I've a strange problem...
on of my collegues claimed, that I've set up critcal Sytem Commands as User "ROOT" in the system. (SUN Solaris 10)
Now I'm interested in, where he could see such logs!
May be ROOT was controlled by an audit process...?
Is it possible to to so?
How can I see if such an audit daemon is activated?
Where can I find it's logfile and how can I read it?
So may be it's possible to fetch such informations by the history file?
The informations must be exactly have the content of:
1. At which time ROOT was logged on and from which machine.
2. Which commands were set up by this user?

Thanks a lot for all your help!

Kind Regards
Oliver
 
/var/adm/sulog might contain information if the user su-d to root. As you say, the .sh_history file might contain information if it hasn't rotated or been purged for whatever reason.

What are these 'critical system commands'? As Annihilannic says, we really need more information.
 
Oliver, example system commands such as "halt" & "reboot" can be found under /etc and they are indeed root owned and powerful(also linked to /usr/sbin), unless permissions are really nailed down anybody can run a "ls -al" against the /etc & /usr/sbin directories and get this information.
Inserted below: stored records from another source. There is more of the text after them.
-- ==== Sys2Proof/Machine/Sense.lean ====
section
/-! DEFINITION. SENSE_EDGE: an edge counted by the counting window, or carried in a handover hold, and reported to the lanes. -/

namespace Sys2Proof.Machine

/-- The counting of an edge (08 R125, R126, R127): into the counting window, which may end at its limit; in a handover hold, into the carried edges where it qualifies for the waiting window (08 R134); else by no window (08 R130). -/
def State.countEdge (s : State) (k : Sense) (level : Level) : State :=
  match (s.tally k).counting, (s.tally k).hold with
  | some i, _ =>
    match s.windowAt i with
    | some w =>
      if w.counts level then (s.updateWindow i (fun v => v.countEdges s.epoch 1)).checkLimit i else s
    | none => s
  | none, some i =>
    match s.windowAt i with
    | some w =>
      if w.counts level then s.setTally k { s.tally k with carried := min ((s.tally k).carried + 1) tallyMax } else s
    | none => s
  | none, none => s

/-- The end of a pulse that an edge starts at this epoch value (07 R110); past 2^64 − 1 a free value (log entry 7). -/
def State.pulseEndOf (s : State) (w : Window) : Epoch :=
  epochPlus s.freeCount w.track.val s.epoch w.shape.width

/-- A lane on which this edge starts a pulse (07 R110). -/
def State.pulseOn (s : State) (k : Sense) (level : Level) (l : Lane) : Bool :=
  match s.running (laneTrack l) with
  | some w => w.startsPulse k level
  | none => false

/-- The report of an edge to the lanes (08 R129, 07 R110): every lane whose ACTIVE window is TRIGGERED on this input judges it; where a pulse starts the drive state becomes ACTIVE at once. -/
def State.reportEdge (s : State) (k : Sense) (level : Level) : State :=
  { s with
    windows := s.windows.map (fun w => if w.startsPulse k level then w.withPulse (s.pulseEndOf w) else w)
    lanes := Vector.ofFn (fun l => if s.pulseOn k level l then { s.lane l with drive := .active } else s.lane l) }

/-- This edge would bring a bundle's counting leader to its limit, so the order of its count and its report matters (08 R129). -/
def State.endsBundle (s : State) (k : Sense) (level : Level) : Bool :=
  match (s.tally k).counting.bind s.windowAt with
  | some w => w.bundle.isSome && w.counts level && (w.countEdges s.epoch 1).limitReached
  | none => false

/-- An edge taken (08 R123 to R130). The count and the report are not ordered; where the order matters it is a free value (log entry 5). Near the top of the epoch a draw is spent (log entry 7). -/
def State.takeEdge (s : State) (k : Sense) (level : Level) : State :=
  let seen := s.setTally k { s.tally k with seen := level }
  let t :=
    if seen.endsBundle k level then
      (if Config.reportFirst s.freeCount then (seen.reportEdge k level).countEdge k level
      else (seen.countEdge k level).reportEdge k level).draw
    else (seen.countEdge k level).reportEdge k level
  if s.epoch.toNat + 65535 < 2 ^ 64 then t else t.draw

/-- SENSE_EDGE (08 R123): a change of the seen level is one edge; while RESETn is asserted no edge is taken (08 R122). -/
def execSenseEdge (k : Sense) (level : Level) (s : State) : StepOutcome :=
  if s.resetHeld || decide ((s.tally k).seen = level) then .next s else .next (s.takeEdge k level)

end Sys2Proof.Machine
end

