-- ==== Sys2Proof/Machine/Timeline.lean ====
section
/-! DEFINITION. The events of windows and bundles: WINDOW_START, WINDOW_END_DUE, BUNDLE_JOINT_START, BUNDLE_JOINT_END, PULSE_END. An event that is not due is not taken (log entry 3). -/

namespace Sys2Proof.Machine

/-- WINDOW_START (01 R12, R13). -/
def execWindowStart (t : Track) (s : State) : StepOutcome :=
  match s.startDue t with
  | some w => .next (s.startAll [w])
  | none => .next s

/-- WINDOW_END_DUE (01 R14, R15): retirement with reason COMPLETE. -/
def execWindowEndDue (t : Track) (s : State) : StepOutcome :=
  match s.endDue t with
  | some w => .next (s.retire (fun _ => .complete) [w])
  | none => .next s

/-- BUNDLE_JOINT_START (04 R65, R66). -/
def execBundleJointStart (p : Port) (b : BundleNo) (s : State) : StepOutcome :=
  if s.jointStartDue p b then
    let t := s.setBundle p b ((s.bundle p b).map (fun r => { r with state := .active }))
    .next (t.startAll (s.members p b))
  else .next s

/-- BUNDLE_JOINT_END (04 R68): every member retires with reason COMPLETE and the bundle record is freed. -/
def execBundleJointEnd (p : Port) (b : BundleNo) (s : State) : StepOutcome :=
  if s.jointEndDue p b then
    .next ((s.setBundle p b none).retire (fun _ => .complete) (s.members p b))
  else .next s

/-- PULSE_END (07 R111): the current pulse end becomes absent, the drive state INACTIVE, the arming DONE once the budget is spent. -/
def execPulseEnd (l : Lane) (s : State) : StepOutcome :=
  match s.pulseDue l with
  | some w => .next ((s.updateWindow w.slot Window.endPulse).setDrive l .inactive)
  | none => .next s

end Sys2Proof.Machine
end

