/-- The tick progress stays below the divider (09 R138). -/
abbrev TimebaseLaw (s : State) : Prop := s.progress < s.divider.periods

/-- The laws of records, held counts, trigger references, bundles and sessions together. -/
abbrev RecordLaws (s : State) : Prop :=
  SessionLaw s ∧ PoolLaw s ∧ ReferenceLaw s ∧ BundleLaw s ∧ RestLaw s

/-- Every law of the part. -/
abbrev Lawful (s : State) : Prop :=
  QueueLaw s ∧ TimebaseLaw s ∧ RecordLaws s ∧ ClosingLaw s ∧ ClaimLaw s ∧ TrackLaw s ∧
    (∀ w ∈ s.windows, w.lawful s) ∧ LaneLaw s ∧ TallyLaw s

/-- The epoch is so far from its top that neither a tick nor a pulse that starts now passes 2^64 − 1 (09 R139). -/
abbrev FarFromTop (s : State) : Prop := s.epoch.toNat + 65536 < 2 ^ 64

end Sys2Proof.Machine
end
Has your colleague attained a little knowledge but not enough to know the system?

Good luck anyway
 
Hi!

Thanks a lot for all your replies and
sorry for my late answer.
I can't explain in a good way, but may be this person
had some external tools to do this...
Howether... it were such commands like "format", "netstat" f. ex.

How can I use the "bsmconv" command,
and what exactly it's doing?


Have a nice weekend and

Kind Regards
Oliver
 
Hello Oliver, netstat & format are both owned by root, whilst format can only be run as the root user. So this is normal for all Solaris o/s, I don't see that you have any security problems.

I've never used "bsmconv", but you can "man bsmconv" for more infomation.